Among the children Baldwin educated was Edward Estlin Cummings, who famously grew up to become the notable American poet e.e. cummings. He reflected nearly 60 years later on his beloved principal “blessed with a delicious voice, charming manners, and a deep understanding of children.” “Never did any semidivine dictator more gracefully and easily rule a more unruly and less graceful populace,” and “from her I marvellingly learned that the truest power is gentleness,” he wrote.
Despite the school’s renaming, the Agassiz neighborhood name remained. Counter recalled her early unease, “When I was old enough to understand why my elementary school name changed, I started questioning why the Agassiz neighborhood was still named the Agassiz neighborhood. And then learning more about how he used science to classify Black people as inferior, I felt almost awkward being a Black person walking around the neighborhood I love. Thinking about that name representing me in the community, it just didn’t sit right with me.”
By the time Counter was at Cambridge Rindge and Latin High School and studying Agassiz’s writings for an AP U.S. History class, her frustration grew. She began a campaign for the Agassiz neighborhood to change its name. The new name would unquestionably be Baldwin. “There was no other person I wanted to advocate for.”
She began reaching out to Cambridge city councilors, talking to local activists, and attending community meetings. The initiative did not pass the first time, but she regrouped and spent the next three years working closely with the support of Cambridge City Councilors Sumbul Siddiqui and E. Denise Simmons and Agassiz Baldwin Community Center Co-Executive Director Phoebe Sinclair. The effort channeled through the sometimes obscure and tedious processes of local government.
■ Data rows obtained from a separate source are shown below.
-- ==== Sys2Proof/Machine/Requests.lean ====
section
/-! DEFINITION. Requests of cores to the pseudo-channels and to the banks of shared memory (08 R286 to R297, 01 R24 to
R26, R677): berths, queues, the arbiter's decision, a burst served, a reply that lands, the end of an operation. -/

namespace Sys2Proof.Machine

def State.bank (s : State) (b : Nat) : Bank := Tab.get s.m.banks .idle b
def State.setBank (s : State) (b : Nat) (v : Bank) : State :=
  { s with m := { s.m with banks := Tab.put s.m.banks .idle b v } }

/-! ### Berths (03 R126, 08 R293) -/

/-- The sluice depth of a stream descriptor. -/
def Stream.depth (st : Stream) : Nat := leNat ((st.desc.drop 2).take 2)

/-- Chunks that the open streams of a core reserve. -/
def State.reserved (s : State) (core : Nat) : Nat :=
  ((List.range 16).map (fun q => let x := s.stream core q; if x.isOpen then x.depth else 0)).foldl (· + ·) 0

/-- Whether a request has left its core. -/
def Req.out (r : Req) : Bool := r.stat == .queued || r.stat == .granted

/-- What a request's berth is for (R316, 07 R263): a stack request has one of its own, the requests of one operation within
256 bytes of shared memory share one, and those of a stream's chunk do. -/
def Req.slot (r : Req) : Nat × Nat :=
  if r.stream then (r.xfer, 0) else if r.bank = 0 then (r.xfer, r.key / 256) else (r.xfer, r.key)

/-- The berths taken by the requests of a core that have left, those of its threads or those of its streams. -/
def State.slotsOut (s : State) (core : Nat) (stream : Bool) : List (Nat × Nat) :=
  ((s.m.reqs.filter (fun (r : Req) => r.core == core && r.stream == stream && r.out)).map Req.slot).eraseDups

/-- Berths that the threads of a traversal core hold. -/
def State.berths (s : State) (core : Nat) : Nat :=
  (s.slotsOut core false).length
    + (s.b.cmds.filter (fun (x : BCmd) => x.core == core && x.stream.isNone)).length

/-- Whether a thread of the core may take a new berth (R126). -/
def State.berthFree (s : State) (core : Nat) : Bool :=
  isMatrix core || s.berths core < 512 - s.reserved core

/-- Berths held against a bank (R293). -/
def State.bankBerths (s : State) (core b : Nat) : Nat :=
  (s.m.reqs.filter (fun (r : Req) => r.core == core && r.bank == b && r.out)).length

def State.bankFree (s : State) (core b : Nat) : Bool :=
  b == 0 || isMatrix core || s.bankBerths core b < 64

/-- The berths that an operation on bytes needs, by key: one for each region of a stack, one for each 256 bytes of shared memory
(R316). -/
def berthsFor (cells : List (Nat × Byte)) : Nat :=
  (((groupCells cells).map (fun g => if isStackKey g.1 then g.1 else g.1 / 256)).eraseDups).length

/-- Whether a thread of the core may start an operation that needs `n` berths (R106, R126, 01 R40). -/
def State.berthsFree (s : State) (core n : Nat) : Bool :=
  isMatrix core || decide (s.berths core + n ≤ 512 - s.reserved core)

/-- Whether a request may leave its core now: under its bank's cap, with a berth that it shares or a new one.  A stream takes
berths as the threads return them (R126). -/
def State.mayLeave (s : State) (r : Req) : Bool :=
  s.bankFree r.core r.bank && (isMatrix r.core || (s.slotsOut r.core r.stream).contains r.slot
    || (if r.stream then decide (s.berths r.core + (s.slotsOut r.core true).length < 512) else s.berthFree r.core))

/-! ### Landing and completion -/

/-- The register contents that pieces of memory give (inactive bits kept). -/
def fillPieces (got : Mem) (old : Nat) : List Piece → Nat
  | [] => old
  | p :: r =>
    fillPieces got (setBits old p.pos p.len (bits (Mem.rdLE got p.key p.nb) p.sh p.len)) r

/-- A stored value of a loaded scalar: signed types are sign-extended (R112). -/
def extendTo64 (ty : Ty) (v : Nat) : Word :=
  BitVec.ofInt 64 (ty.readInt v)

/-- Stores and stream writes of a thread not yet accepted (R131, R36). -/
def State.storesOut (s : State) (core t : Nat) : Bool :=
  s.m.xfers.any (fun (x : Xfer) => x.core == core && x.thread == t && x.isStore)

def State.resume (s : State) (core t : Nat) : State :=
  (s.setPc core t (s.pc core t + 1)).setStat core t .running

/-- The signals of a thread's last task that have waited for its stores are sent (01 R36). -/
def State.sendLastSigs (s : State) (core t : Nat) : State :=
  let mine := s.core.lastSigs.filter (fun e => e.1 == threadKey core t)
  mine.foldl (fun s e => s.sendTok e.2)
    { s with core := { s.core with lastSigs := s.core.lastSigs.filter (fun e => e.1 != threadKey core t) } }

/-- A thread whose SIG or FENCE waits for its stores goes on once they are accepted. -/
def State.wakeStores (s : State) (core t : Nat) : State :=
  if s.storesOut core t then s
  else let s := s.sendLastSigs core t
  match s.stat core t with
    | .waiting (.release tok) => (s.sendTok tok).resume core t
    | .waiting .fence => s.resume core t
    | _ => s

/-- Whether a task waits for its end: RUNNING, every thread ended. -/
def State.allEnded (s : State) (core : Nat) : Bool :=
  s.taskRuns core && (List.range (s.threads core)).all (fun t => s.stat core t == .ended)

/-- The end of a task (R121, 02 R82, 04 R178, 05 R206): once every thread has ended, every store is accepted and every
closing MXM has posted its barge. -/
def State.tryEnd (s : State) (core : Nat) : State :=
  if s.allEnded core && !(s.m.xfers.any (fun (x : Xfer) => x.core == core && x.isStore))
      && !(s.mx.tiles.any (fun t => t.mc == core && t.st == .closed)) && (s.engineFaults core).isEmpty then
    let fl := (List.range (s.threads core)).foldl (fun (f : Flags) t => f ||| s.flags core t) 0
    let s := match s.corePart core with
      | some p => s.setFld (NUM_STEP_FLAGS_FLAGS p) (s.fld (NUM_STEP_FLAGS_FLAGS p) ||| fl.toNat)
      | none => s
    let s := s.releaseAll core
    let s := { s with mx := { s.mx with
      planes := Tab.drop s.mx.planes (fun k => k / 2 == core)
      mldps := s.mx.mldps.filter (fun x => x.mc != core) } }
    let d := s.taskF core 8 4
    let s := s.setTaskState core tkEnded
    s.sendTok (mkTok 1 (bits d 0 8) (bits d 8 5) (clusterOf core) (subOf core) (bits d 16 8) 1)
  else s

/-- A finished operation leaves the list. -/
def State.dropXfer (s : State) (id : Nat) : State :=
  { s with m := { s.m with xfers := s.m.xfers.filter (fun (x : Xfer) => x.id != id) } }

/-- A row handed to a stream by a gather (09 R331): true when it had been supplied before or the stream is gone. -/
def State.supply (s : State) (mc q row : Nat) (data : List Byte) : Bool × State :=
  let st := s.stream mc q
  if !st.isOpen || st.closing || row < st.rowsTaken || st.fed.any (fun r => r.row == row) then (true, s)
  else (false, s.setStream mc q { st with fed := st.fed ++ [⟨row, data, 0⟩] })

/-- A gather into a stream after one more of its rows has been accepted; its result word is written after the last
(09 R313). -/
def State.feedDone (s : State) (master : Nat) (coll : Bool) : State :=
  match s.m.xfers.find? (fun (x : Xfer) => x.id == master) with
  | none => s
  | some x =>
    match x.act with
    | .feed dst w mc q rb ws =>
      let w := if coll then w % 2 ^ 32 + 2 ^ 32 else w
      if x.todo ≤ 1 then (s.setS x.core x.thread dst (BitVec.ofNat 64 w)).dropXfer master
      else
        let x := { x with todo := x.todo - 1, act := .feed dst w mc q rb ws }
        { s with m := { s.m with xfers := s.m.xfers.map (fun (y : Xfer) => if y.id == master then x else y) } }
    | _ => s

/-- Whether anything of a stream is still in flight. -/
def State.streamBusy (s : State) (core q : Nat) : Bool :=
  s.m.xfers.any (fun (x : Xfer) => x.core == core && match x.act with
    | .chunk q' _ _ _ _ => q' == q
    | .wchunk q' => q' == q
    | _ => false)
  || s.b.cmds.any (fun (x : BCmd) => x.core == core && x.thread == 16 + q && x.stream.isSome && !x.dead)

/-- The rows that gathers still bring for a stream lose it: a core that does not exist takes its place, and every row
is discarded as one for a closed stream (09 R331). -/
def State.orphanFeeds (s : State) (core : Nat) (p : Nat → Bool) : State :=
  { s with m := { s.m with xfers := s.m.xfers.map (fun (x : Xfer) =>
      match x.act with
      | .feed d w mc q rb ws => if mc = core && p q then { x with act := .feed d w 800 q rb ws } else x
      | .feedRow m mc q r rb ks => if mc = core && p q then { x with act := .feedRow m 800 q r rb ks } else x
      | _ => x) } }

/-- Threads of a core whose next instruction had been found to wait may be ready again: data has landed, or a berth, a credit
or a chunk has come (03 R106). -/
def State.unblock (s : State) (core : Nat) : State :=
  { s with core := { s.core with
      blocked := s.core.blocked.filter (fun k => k / 16 != core), berthWait := s.core.berthWait.filter (fun k => k / 16 != core) } }

/-- A stream freed: the berths that it reserved return to the threads (03 R126). -/
def State.freeStream (s : State) (core q : Nat) : State :=
  ((s.setStream core q .closed).orphanFeeds core (· == q)).unblock core

/-- A closing stream with nothing in flight is freed, and its SCLOSE completes (03 R126). -/
def State.tryClose (s : State) (core q : Nat) : State :=
  let st := s.stream core q
  if st.closing && !s.streamBusy core q then
    let s := s.freeStream core q
    (List.range 16).foldl (fun s t => if s.stat core t == .waiting (.close q) then s.resume core t else s) s
  else s

/-- An operation and its requests recorded, none of them gone out yet. -/
def State.pushXfer (s : State) (x : Xfer) (stream write : Bool) (groups : List (Nat × List (Nat × Byte))) : State :=
  let xid := s.m.nextId
  let rs := mkReqs (Req.ofCore x.core stream write xid) (xid + 1) groups
  let x := { x with id := xid, todo := rs.length }
  { s with m := { s.m with xfers := s.m.xfers ++ [x], reqs := s.m.reqs ++ rs, nextId := xid + 1 + rs.length } }

/-- The cells of 64-byte units, as a read asks for them. -/
def unitCells (units : List Nat) : List (Nat × List (Nat × Byte)) :=
  units.map (fun u => (u, (List.range 64).map (fun i => (u + i, 0))))

/-- The next dependent reads of an operation in flight (07 R267). -/
def State.nextReads (s : State) (x : Xfer) (units : List Nat) (act : XAct) : State :=
  let rs := mkReqs (Req.ofCore x.core false false x.id) s.m.nextId (unitCells units)
  { s with m := { s.m with
      xfers := s.m.xfers.map (fun (y : Xfer) => if y.id == x.id then { x with todo := rs.length, act := act } else y)
      reqs := s.m.reqs ++ rs, nextId := s.m.nextId + rs.length } }
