/-- Bytes written at an offset into every section's descriptor of a table; the clusters' caches of descriptors are cleared with them
(10 R345, R348). -/
def State.setDescs (s : State) (p tid off : Nat) (data : List Byte) : State :=
  let cls := s.partClusters p
  let s := cls.foldl (fun s c => (s.tablesOf p c tid).foldl (fun s t =>
    (s.hubWrite 7 p (s.fld (CL_TABLE_DESC c t) * 64 + off) data).2) s) s
  { s with m := { s.m with dcache := s.m.dcache.filter (fun e => !cls.contains e.1) } }

/-- The images that a reader pins as it starts: each CL_TABLE register in use, with its descriptor (10 R375). -/
def State.pin (s : State) (p reader : Nat) : State :=
  s.modJob p (fun j => { j with pins := j.pins ++ (s.partClusters p).flatMap (fun c =>
    ((List.range 64).filter (fun t => s.on (CL_TABLE_VALID c t))).map (fun t => (reader, 64 * c + t, s.fld (CL_TABLE_DESC c t)))) })

/-- The pins of the steps (0) or of the serving batch (1) gone: it has committed, rolled back or replied. -/
def State.unpin (s : State) (p reader : Nat) : State :=
  s.modJob p (fun j => { j with pins := j.pins.filter (fun e => e.1 != reader) })

/-- HELD of an APPLIED: bit t where a reader still pins the previous version of table t (14 R474, 10 R375). -/
def State.heldImages (s : State) (p : Nat) : Nat :=
  ((List.range 64).map (fun t => b2n ((s.partClusters p).any (fun c => s.on (CL_TABLE_PVALID c t)
    && (s.job p).pins.any (fun e => e.2.1 == 64 * c + t && e.2.2 == s.fld (CL_TABLE_PREV_DESC c t)))) * 2 ^ t)).foldl (· + ·) 0

/-! ### Messages about rows (assumption 28) -/

/-- BULK segments of a row that another device needs (assumption 28): FORM 3, kind (0 migrated record, 1 delta, 2 hot
copy, 3 the move itself or a receipt for it), TABLE_ID, byte offset, row number. -/
def rowSegs (kind tid row : Nat) (data : List Byte) : List (List Byte) :=
  (pieces 984 data).zipIdx.map (fun e =>
    leBytes 4 (3 + kind % 4 * 4 + tid % 2 ^ 16 * 2 ^ 16) ++ leBytes 4 (984 * e.2) ++ leBytes 8 row ++ e.1)

/-- Segments of a row sent to a device by requester `rqr` (11 R392): 9 for the hub link, 200 + s for the base engines of stack
s. -/
def State.sendRow (s : State) (p rqr dev kind tid row : Nat) (data : List Byte) : State :=
  (rowSegs kind tid row data).foldl (fun s g => s.sendPart p rqr dev 5 g) s

/-- The bytes of a move: arrival row (all ones before it has one) and new owner slot, and the step of the copy. -/
def moveBytes (m : Move) : List Byte :=
  leBytes 8 (m.arr.getD (2 ^ 40 - 1) + m.slot * 2 ^ 40) ++ leBytes 8 m.step

/-- A receipt sent for a move: what has been taken, 0 the record, 1 the delta, 2 the move itself. -/
def State.sendReceipt (s : State) (p dev : Nat) (m : Move) (what : Nat) : State :=
  s.sendRow p 9 dev 3 m.tid m.row (moveBytes m ++ leBytes 8 what)

def RowPieces.of (kind tid row : Nat) (e : RowPieces) : Bool := e.kind == kind && e.tid == tid && e.row == row
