/-- What a replay's record shows against the record it must match: 0, or the code of STEP_RESTORE.RESULT. -/
def State.replayResult (s : State) (p : Nat) (new old : List Byte) : Nat :=
  let free := s.on (STEP_COLL_CFG_ORDER p)
  if recBatch new ≠ recBatch old then 4
  else if bit (recFlags new) 0 ≠ bit (recFlags old) 0 then 3
  else if (if free then !lossNear (recLoss new) (recLoss old) else recLoss new != recLoss old) then 1
  else if !free && recWeight new != recWeight old then 2
  else 0

/-- A replay that fails rolls back: after BATCH_MISMATCH it waits for the batches and the next STEP_RUN, otherwise the
restore is rejected (R517). -/
def State.failReplay (s : State) (p c result : Nat) : State :=
  let s := s.undoStep p
  if result = 4 then
    let s := (s.setFld (STEP_RESTORE_STATE p) 2).setFld (STEP_RESTORE_RESULT p) 4
    (s.modJob p (fun j => { j with runTo := 0 })).setJstate p jsIdle 0
  else ((s.endRestore p 4 result stRestore).modJob p (fun j => { j with rejected := some c })).setJstate p jsStopped jcLost

/-- COMMIT: processed by every device of the job; a replay's record is compared first (R476, R477, 15 R516). -/
def execCommit (via : Via) (s : State) : Out :=
  msgRow .commit via (fun s p _ d =>
    if !s.openStep p d || !(s.job p).appliedSent then s
    else
      let s := s.relayCommit p d
      let pay := d.drop 16
      match (s.job p).restore with
      | some r =>
        match r.target with
        | some t =>
          let res := s.replayResult p (pay.take 128) (t.take 128)
          if res = 0 then s.commitStep p pay else s.failReplay p r.step res
        | none => s.commitStep p pay
      | none => s.commitStep p pay) s

/-- The end of a restore that a loss ends: a restore or an absorption in progress is given up, and its command answered (15 R495, R515;
assumption 165). -/
def State.giveUp (s : State) (p : Nat) : State :=
  let s := if (s.job p).restore.isSome then s.endRestore p 5 5 stRestore else s
  s.dropAbsorb p

/-- ROLLBACK: the job stops with the cause that it carries (R482); without one, or where a device of the job is lost (15 R495), with
DEVICE_LOST. -/
def execRollback (via : Via) (s : State) : Out :=
  msgRow .rollback via (fun s p _ d =>
    if !s.openStep p d then s
    else
      let s := s.relayCommit p d
      let cause := bits (wordAt d 0x10) 0 8
      let lost := (s.job p).slots.any (s.job p).lost.contains
      let s := s.undoStep p
      (if lost then s.giveUp p else s).setJstate p jsStopped (if lost || cause == 0 then jcLost else cause)) s

/-! ### HOLD and resolution (R480, R481) -/

/-- The devices of a job that are not lost. -/
def JobSt.survivors (j : JobSt) : List Nat := j.devices.filter (fun d => !j.lost.contains d)
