/-- A drain that goes on: whether it has waited long enough for acknowledgements that do not come is a free bit (R510, assumption
100). -/
def State.pressDrain (s : State) (d : Drain) : State :=
  let (late, s) := s.free 1
  if late = 1 then s.nextBuddy d else s

/-- DRAIN_START: no job is in a step or owes its checkpoint, no absorption holds the drain back (R504, R509); a drain that goes on
may turn to the next candidate. -/
def execDrainStart (s : State) : Out :=
  let ps := (List.range 8).filter (fun p => s.partState p == ptStarted)
  if !s.dieUp || !s.on HUB_RISK_DRAIN_REQ || s.on HUB_RISK_DRAINED then .next s
  else if !s.j.drains.isEmpty then .next (s.j.drains.foldl State.pressDrain s)
  else if s.drainBlocked then .next (s.setFld HUB_RISK_DEFERRED 1)
  else if !ps.all (fun p => s.atRest p && (s.job p).ckWait.isNone) then .next s
  else
    let s := ps.foldl (fun s p => s.startDrain p) (s.setFld HUB_RISK_DEFERRED 0)
    .next s.endDrain

/-- DRAIN: the operator asks for a drain; the command ends with it (R503, 17 R577). -/
def execDrain (cmd : HostCmd) (s : State) : Out :=
  hostRow 0x0602 cmd (fun _ _ s =>
    if s.on HUB_RISK_DRAINED then .ok s else .stay (s.setFld HUB_RISK_DRAIN_REQ 1)) s

/-! ### Snapshots at the buddy -/

/-- A segment noted. -/
def addSeg (drainer part off : Nat) (last : Bool) (data : List Byte) (l : List SnapPart) : List SnapPart :=
  let put (x : SnapPart) : SnapPart :=
    { x with
      segs := if x.segs.any (fun e => e.1 == off) then x.segs.map (fun e => if e.1 = off then (off, data) else e)
        else x.segs ++ [(off, data)]
      last := x.last || last }
  if l.any (fun x => x.drainer == drainer && x.part == part) then
    l.map (fun x => if x.drainer = drainer ∧ x.part = part then put x else x)
  else l ++ [put ⟨drainer, part, [], false, false⟩]

/-- A part of a snapshot passes its checks: DIGEST, and HEAD against the device's own record (R509, R514). -/
def State.partPasses (s : State) (p : Nat) (b : List Byte) : Bool :=
  let h := b.take 128
  ptJob h == s.fld (STEP_JOB_ID_JOB_ID p) && ptSource h == 1 && shaBytes (b.drop 128) == ptDigest h && s.headOf p (ptStep h) == some (ptHead h)

/-- What is held of a drainer goes, and its snapshot is left to another device (R510). -/
def State.passOn (s : State) (p src : Nat) : State :=
  (s.forgetSnap p src).modJob p (fun j => { j with passed := j.passed.filter (· != src) ++ [src] })

/-- A refusal (R510). -/
def State.refuseSnap (s : State) (p src part : Nat) : State :=
  (s.passOn p src).sendPart p 9 src 5 (snapSeg 2 part src false 0 [])
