/-! ### Where an access goes (R558, R559, R647) -/

/-- The PF0 address of an offset in a partition block. -/
def blockAddr (p off : Nat) : Nat :=
  if 0x800 ≤ off ∧ off < 0x808 then 0x4800100 + 8 * p + off % 8
  else if 0x808 ≤ off ∧ off < 0x810 then 0x4800200 + 8 * p + off % 8
  else 0xB000000 + p * 0x100000 + off

/-- The address at which a BAR0 offset of a function is held: PF0's own map, or the partition block and the ring blocks
of a partition function; none where nothing is there. -/
def baseAddr (fn off : Nat) : Option Nat :=
  if fn = 0 then
    if 0xB000000 ≤ off ∧ off < 0xB800000 then some (blockAddr ((off - 0xB000000) / 0x100000) (off % 0x100000))
    else if off < 0x10000000 then some off else none
  else if off < 0x100000 then some (blockAddr (fn - 1) off)
  else if 0x1000000 ≤ off ∧ off < 0x1001000 then some (0x10000000 * fn + off)
  else none

/-- The byte of a function's MSI-X table at a BAR0 offset (R558, R559). -/
def msixOff (fn off : Nat) : Option Nat :=
  let base := if fn = 0 then 0x300000 else 0x3000000
  if base ≤ off ∧ off < base + 0x8000 then some (off - base) else none

/-- The first vector of a word of a function's pending bits (R558, R559). -/
def pbaVec (fn off : Nat) : Option Nat :=
  let base := if fn = 0 then 0x308000 else 0x3008000
  if base ≤ off ∧ off < base + 0x100 then some (8 * (off - base)) else none

/-- The partition whose state governs a register. -/
def State.addrOwner (s : State) (a : Nat) : Option Nat :=
  if 0xB000000 ≤ a ∧ a < 0xB800000 then some ((a - 0xB000000) / 0x100000)
  else if 0x4800100 ≤ a ∧ a < 0x4800140 then some ((a - 0x4800100) / 8)
  else if 0x8000000 ≤ a ∧ a < 0xA800000 then s.clusterPart ((a - 0x8000000) / 0x100000)
  else if 0x5000000 ≤ a ∧ a < 0x5800000 then s.secPart ((a - 0x5000000) / 0x100000)
  else none

/-- Registers whose writes wait for a boundary while their partition is STARTED (R643). -/
def boundaryReg (a : Nat) : Bool :=
  let off := a % 0x100000
  if 0xB000000 ≤ a ∧ a < 0xB800000 then
    (0x18 ≤ off && off < 0x20) || (0x280 ≤ off && off < 0x2C8) || (0x400 ≤ off && off < 0x600)
  else if 0x8000000 ≤ a ∧ a < 0xA800000 then off < 0x88 || (0x1000 ≤ off && off < 0x1400)
  else if 0x5000000 ≤ a ∧ a < 0x5800000 then (0x1000 ≤ off && off < 0x1840) || (0x2000 ≤ off && off < 0x2200)
  else false

/-- Registers whose writes are commands of their own: token channels, rings, fabric start, lasers, the ledger's DRAINED, the
mirror's head, ERR_CTRL, fatal latches. -/
def ownRow (a : Nat) : Bool :=
  let w := a / 8 * 8
  let win := (a - 0x8010000) % 0x100000 % 0x4000
  w == 0x4800000 || (0x4000000 ≤ a && a < 0x4800000 && (w - 0x4000000) % 0x40000 == 0x18) || w == 0x3000028 || w == 0x3000030
    || (0x3000100 ≤ a && a < 0x3000300) || (0xB000000 ≤ a && a < 0xB800000 && w % 0x100000 == 0x238)
    || (0x8000000 ≤ a && a < 0xA800000 && 0x10000 ≤ a % 0x100000 && a % 0x100000 < 0x60000 && 0x200 ≤ win && win < 0x400)
    || (0x100000 ≤ a && a < 0x101000 && w % 0x40 == 0x10) || (0x10000000 ≤ a && w % 0x40 == 0x10)
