-- ==== Sys2Proof/Machine/Dispatch.lean ====
section
/-! DEFINITION. The dispatch: one arm for each command. -/

namespace Sys2Proof.Machine
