-- ==== Sys2Proof/Certificates/Slice0/Obligations.lean ====
section
/-! DEFINITION. The statements for the provers.  `Gives o P` says that a command answers a next state, and what that
state holds; the tables name the commands that a statement is about. -/

namespace Sys2Proof.Machine

/-- The outcome is a next state with the property. -/
def Gives (o : Out) (P : State → Prop) : Prop := ∃ t, o = .next t ∧ P t

/-- The fail-safe state has stopped no clock (18 R592). -/
def Clocked (s : State) : Prop := s.on ERR_FAILSAFE_ACTIVE = false

/-- A core instruction without its operands. -/
abbrev CoreOp := Fin 800 → Fin 16 → Fields → Instr
end Sys2Proof.Machine

section
open Sys2Proof Sys2Proof.Machine

/-! ### The queue, reset and the invariants -/

/-- A step runs the command at the front of the queue on the state without it; nothing else is added. -/
def Obligations.StepRunsFront : Prop :=
  ∀ (i : Instr) (rest : List Instr) (s : State),
    step { s with pending := i :: rest } = exec i { s with pending := rest }

/-- On an empty queue a microsecond passes (the model's own choice, assumption 1): the step answers a next state whose queue is empty.
Where no dump is being written and power does not go off, the hub's time is one microsecond later while the hub runs and stands in Moor and
before reset release; the AON seconds count in the always-on domain's own time, which stops in Moor; the time since PWR_GOOD counts up to
the reset release; a cluster whose clock runs has counted MHz cycles, one whose clock is gated none (19 R611); the read-only copy of the
registers is taken each millisecond; and no byte of memory changes. -/
def Obligations.IdleStep : Prop :=
  ∀ s : State, s.pending = [] → Gives (step s) (fun t => t.pending = []
    ∧ (s.dumping = false → s.pm.offAt = none → s.pm.smbOff = false →
      let runs := s.pm.released && !s.pm.moor
      t.timeUs = (if runs then s.timeUs + 1 else s.timeUs)
      ∧ (s.pm.pwrGood = true → t.pm.goodUs = min 1000 (s.pm.goodUs + 1))
      ∧ (s.pm.aon = true → s.pm.moor = false →
        (s.pm.aonUs + 1 = 1000000 → t.pm.aonUs = 0
          ∧ t.fld PM_AON_SECONDS_S = (s.fld PM_AON_SECONDS_S + 1) % 2 ^ PM_AON_SECONDS_S.len)
        ∧ (s.pm.aonUs + 1 ≠ 1000000 → t.pm.aonUs = s.pm.aonUs + 1 ∧ t.fld PM_AON_SECONDS_S = s.fld PM_AON_SECONDS_S))
      ∧ (s.pm.moor = true → t.pm.aonUs = s.pm.aonUs ∧ t.fld PM_AON_SECONDS_S = s.fld PM_AON_SECONDS_S)
      ∧ (∀ cl, cl < 40 → Tab.get t.core.cycles 0 cl = Tab.get s.core.cycles 0 cl
          + (if s.dieUp && s.clockRuns cl then s.mhz else 0))
      ∧ (runs = true → (s.timeUs + 1) % 1000 = 0 → t.e.roq = s.regs)
      ∧ t.m.mem = s.m.mem))

/-- No command adds to the queue or takes from it: a step that answers a next state leaves the queue's rest. -/
def Obligations.StepShortensQueue : Prop :=
  ∀ s t : State, step s = .next t → t.pending = s.pending.tail

/-- What every step keeps, from any state: memory in its canonical form (addresses strictly rising, no byte listed that an
unlisted address reads as). That form is the model's own representation of memory, in which equal memories are equal data
(assumption 4). -/
def Obligations.StepKeepsMemory : Prop :=
  ∀ s t : State, s.m.mem.wf = true → step s = .next t → t.m.mem.wf = true

/-- Nothing that can occur on the hardware stops the machine: every well-formed command answers a next state, in every
state; so does a step whose front command is well-formed or whose queue is empty. -/
def Obligations.WellFormedNeverStops : Prop :=
  (∀ (i : Instr) (s : State), i.wellFormed = true → ∃ t, exec i s = .next t)
  ∧ ∀ s : State, s.pending.head?.all Instr.wellFormed = true → SafeStep s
“I just knew at the bottom of my heart that people didn’t like the name. It wasn’t just me. I trusted that,” she said.
In August 2021 the Cambridge City Council voted 9-0 to rename the neighborhood to Baldwin. Counter celebrated the change as an undergraduate on the cusp of her sophomore year at Harvard College. “I think it’s important to recognize the people who have historically been pushed out of being honored, despite their incredible work, especially because of the color of their skin. If we can do that today, why not?
“There’s a lot more work to do,” she said. “We live in this country, and it has a lot of scary legacies. I would encourage people to just question everything they see on the streets and be open to relearning and unlearning.”